/-- R135, interrupt mode: the net effect of READ. The premises on JUST and IEN hold in every reachable
state (R45 (2)). The word put on the port in place of any word there (log 4) and the freed port
(`cmdPort := none`, log 6) are the model's choices. -/
def Obligations.InterruptReadHasItsNetEffect : Prop :=
  ∀ (s : State) (ch : BitVec 5), s.cfg.trig = .disabled → s.cfg.mode = .interrupt → s.seq = S_IDLE →
    s.en = true → s.start = false → s.ien = true → s.justBit = justCode s.cfg.just → ch.toNat ≤ 7 →
    let raw : Sample := s.nextRaw
    let w : Byte := 0x20#8 ||| ch.setWidth 8
    let m : Byte := (s.muxctl &&& 0xE0#8) ||| ch.setWidth 8
    let c0 : Byte := s.ctlstat &&& 0xAF#8
    let c1 : Byte := c0 ||| 0x40#8
    let c2 : Byte := c0 ||| 0x10#8
    let d : Byte × Byte := latch s.justBit raw
    let v : Sample := sampleOf s.cfg.just raw
    let events : List Event :=
      [.cmd w, .regWr .muxctl s.muxctl m, .regWr .ctlstat s.ctlstat c1, .convStart ch s.refs,
       .convDone raw, .regWr .dataHi s.dataHi d.1, .regWr .dataLo s.dataLo d.2,
       .regWr .ctlstat c1 c2, .regWr .ctlstat c2 c0, .notify, .ret v]
    exec (.read ch) s =
      .next { s.afterRaw with
        ir := w, muxctl := m, ctlstat := c0, dataHi := d.1, dataLo := d.2, captHi := d.1, captLo := d.2,
        sig := false, cmdPort := none, rsp := some v, history := s.history ++ events }

/-- The commands outside their preconditions (R136, R137, R8): refused in S_IDLE. That a whole command
given to a busy block only puts its word on the port is the model's choice (log 4). -/
def Obligations.CommandsOutsideTheirPreconditions : Prop :=
  ∀ (s : State) (ch : BitVec 5),
    (s.seq = S_IDLE → s.cfg.trig ≠ .disabled →
      exec .init s = .refused .autoTriggerUnimplemented ∧
      exec (.read ch) s = .refused .autoTriggerUnimplemented) ∧
    (s.seq = S_IDLE → s.cfg.trig = .disabled →
      (s.en = true → exec .init s = .refused .reInitialize) ∧
      (7 < ch.toNat → exec (.read ch) s = .refused .reservedCommand) ∧
      (ch.toNat ≤ 7 → s.en = false → exec (.read ch) s = .refused .readBeforeInitialize)) ∧
    (s.seq ≠ S_IDLE →
      exec .init s = .next { s with cmdPort := some 0x00#8 } ∧
      exec (.read ch) s = .next { s with cmdPort := some (0x20#8 ||| ch.setWidth 8) })

/-- The model's reading of `hold` (R16; log 5): a micro-operation or event that is not enabled changes
nothing at all, and a late `conv_done` is ignored (R222). -/
def Obligations.StepsNotEnabledChangeNothing : Prop :=
  ∀ (s : State) (w : Byte) (raw : Sample),
    (¬ (s.seq = S_IDLE ∧ s.cmdPort = some w) → exec (.accept w) s = .next s) ∧
    (s.seq ≠ S_SELECT → exec .selch s = .next s) ∧
    (s.seq ≠ S_TRIGGER → exec .trig s = .next s) ∧
    (¬ (s.seq = S_WAIT ∧ s.cfg.mode = .polled) → exec .waitp s = .next s) ∧
    (¬ (s.seq = S_WAIT ∧ s.cfg.mode = .interrupt ∧ s.sig = true) → exec .waiti s = .next s) ∧
    (s.seq ≠ S_READY → exec .ret s = .next s) ∧
    (s.seq ≠ S_INIT_MUX → exec .initmux s = .next s) ∧
    (s.seq ≠ S_INIT_CTL → exec .initctl s = .next s) ∧
    (s.ctlstat &&& 0xC0#8 ≠ 0xC0#8 → exec (.convDone raw) s = .next s) ∧
    (s.ctlstat &&& 0x18#8 ≠ 0x18#8 → exec .notify s = .next s)

/-- R69: a step that the access table gives no write of a register leaves that register as it was, read
through the addresses of the register space. -/
def Obligations.StepsWriteOnlyTheirRegisters : Prop :=
  ∀ (regAddr : Reg → Nat) (s t : State) (i : Instr), addrMapOk regAddr = true → exec i s = .next t →
    (i ∈ [.selch, .initmux] → ∀ a, a ≠ regAddr .muxctl → memRead regAddr a t = memRead regAddr a s) ∧
    (i ∈ [.initctl, .trig, .notify] →
      ∀ a, a ≠ regAddr .ctlstat → memRead regAddr a t = memRead regAddr a s) ∧
    ((∃ w, i = .accept w) ∨ i ∈ [.waitp, .waiti, .ret] →
      ∀ a, memRead regAddr a t = memRead regAddr a s) ∧
    ((∃ raw, i = .convDone raw) → memRead regAddr (regAddr .muxctl) t = memRead regAddr (regAddr .muxctl) s) ∧
    (i = .init → memRead regAddr (regAddr .dataLo) t = memRead regAddr (regAddr .dataLo) s ∧
      memRead regAddr (regAddr .dataHi) t = memRead regAddr (regAddr .dataHi) s)

/-! ## The result justifier -/

/-- R183: the round trip of Latch and Assemble, and the two mixed cases. -/
def Obligations.LatchAndAssembleRoundTrip : Prop :=
  ∀ r : Sample,
    assemble .right (latch 0#1 r).1 (latch 0#1 r).2 = r ∧
    assemble .left (latch 1#1 r).1 (latch 1#1 r).2 = r >>> 2 ∧
    (assemble .left (latch 1#1 r).1 (latch 1#1 r).2).toNat = r.toNat / 4 ∧
    assemble .right (latch 1#1 r).1 (latch 1#1 r).2 =
      (r.extractLsb' 2 2 ++ (r.extractLsb' 0 2 ++ 0b000000#6) : BitVec 10) ∧
    assemble .left (latch 0#1 r).1 (latch 0#1 r).2 = (r.extractLsb' 8 2).setWidth 10

/-- R181, R184: the ranges of Assemble; the masked bits and the unused half do not matter. -/
def Obligations.AssembleRangesAndMasks : Prop :=
  (∀ hi lo : Byte, (assemble .right hi lo).toNat = 256 * (hi.toNat % 4) + lo.toNat) ∧
  (∀ r : Sample, ∃ hi lo, assemble .right hi lo = r) ∧
  (∀ hi lo : Byte, (assemble .left hi lo).toNat = hi.toNat)

/-! ## The step -/

/-- A step runs what its agent's form decodes to, in the state with the turn taken and no response yet. The
turns are the model's choice (logs 2 and 4), and so is its reading that an agent with nothing to decode, or
whose form is rejected, leaves the state (log 5). -/
def Obligations.StepRunsTheDecodedInstruction : Prop :=
  ∀ s : State, reservedValue s = none → let b := s.beginStep
    (s.nextTurn = .seq →
      (∀ c i, fetchSeq b = some c → decode c = .instr i → step s = exec i b) ∧
      (fetchSeq b = none → step s = .next b)) ∧
    (s.nextTurn = .conv →
      (∀ i, decode (.conv b.ctlstat b.nextRaw) = .instr i → step s = exec i b.afterRaw) ∧
      (∀ why, decode (.conv b.ctlstat b.nextRaw) = .rejected why → step s = .next b)) ∧
    (s.nextTurn = .notify →
      (∀ i, decode (.notify b.ctlstat) = .instr i → step s = exec i b) ∧
      (∀ why, decode (.notify b.ctlstat) = .rejected why → step s = .next b)) ∧
    (s.nextTurn = .command →
      (∀ w i, (hostPresents b).cmdPort = some w → decode (.cmd w) = .instr i →
        step s = exec i (hostPresents b)) ∧
      (∀ w why, (hostPresents b).cmdPort = some w → decode (.cmd w) = .rejected why →
        step s = exec (.accept w) (hostPresents b)) ∧
      ((hostPresents b).cmdPort = none → step s = .next b)) ∧
    (s.nextTurn = .host → step s = .next (hostPresents b)) ∧
    (s.nextTurn = .rst → step s = .next (resetInRun b))

/-- A word of the opcode table placed for the next step is the instruction the very next step runs. -/
def Obligations.PlacedTableWordRunsNext : Prop :=
  ∀ (s : State) (nbits w : Nat) (i : Instr), decodeTableWord nbits w = some i →
    reservedValue (s.withFetchWord nbits w) = none →
    let b := (s.withFetchWord nbits w).beginStep
    step (s.withFetchWord nbits w) =
      exec i (match i with | .convDone _ => b.afterRaw | _ => b)

/-- R95, R143: a state with a reserved value is refused. That it is refused whoever's turn it is, a reset
turn included, is the model's reading (log 8, DEDUCED). -/
def Obligations.ReservedStatesAreRefused : Prop :=
  ∀ s : State,
    (∃ why, step s = .refused why ∧ why ∈ [Refusal.reservedSequencerState, .reservedReference,
      .reservedChannel, .reservedAutoTriggerBit]) ↔
    s.seq = 7#3 ∨ s.muxctl &&& 0xC0#8 = 0x80#8 ∨ s.muxctl &&& 0x18#8 ≠ 0#8 ∨ s.ctlstat &&& 0x20#8 ≠ 0#8

/-- R40, R77, R139: a HOST step presents the next word of its list on a free port, leaves a waiting word
alone, and changes nothing else of the block. -/
def Obligations.HostOnlyPresentsWords : Prop :=
  ∀ s t : State, s.nextTurn = .host → step s = .next t →
    ((∃ w rest, s.cmdPort = none ∧ s.cmds = w :: rest ∧
        t = { s.beginStep with cmdPort := some w, cmds := rest }) ∨
     ((s.cmdPort ≠ none ∨ s.cmds = []) ∧ t = s.beginStep))

/-- R220, R222: reset during a run gives the block its reset state, keeps the history and leaves everything
else alone; after it a conversion's late answer is ignored. -/
def Obligations.ResetInARunRestoresTheResetState : Prop :=
  ∀ s : State, reservedValue s = none → s.nextTurn = .rst →
    ∃ t, step s = .next t ∧
      t = { State.resetOf s.cfg with
        history := s.history, cmdPort := s.cmdPort, cmds := s.cmds, turns := s.beginStep.turns,
        answers := s.answers, drawn := s.beginStep.drawn } ∧
      (t.nextTurn = .conv → step t = .next t.beginStep) ∧
      (t.nextTurn = .notify → step t = .next t.beginStep)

> [WHAT YOU SHOULD DO]
An exact copy of every line from the one containing "none → s.nextTurn = .rst →" through the last line of the entries is required; please add nothing.

> [ANSWER SECTION]
  ∀ s : State, reservedValue s = none → s.nextTurn = .rst →
    ∃ t, step s = .next t ∧
      t = { State.resetOf s.cfg with
        history := s.history, cmdPort := s.cmdPort, cmds := s.cmds, turns := s.beginStep.turns,
        answers := s.answers, drawn := s.beginStep.drawn } ∧
      (t.nextTurn = .conv → step t = .next t.beginStep) ∧
      (t.nextTurn = .notify → step t = .next t.beginStep)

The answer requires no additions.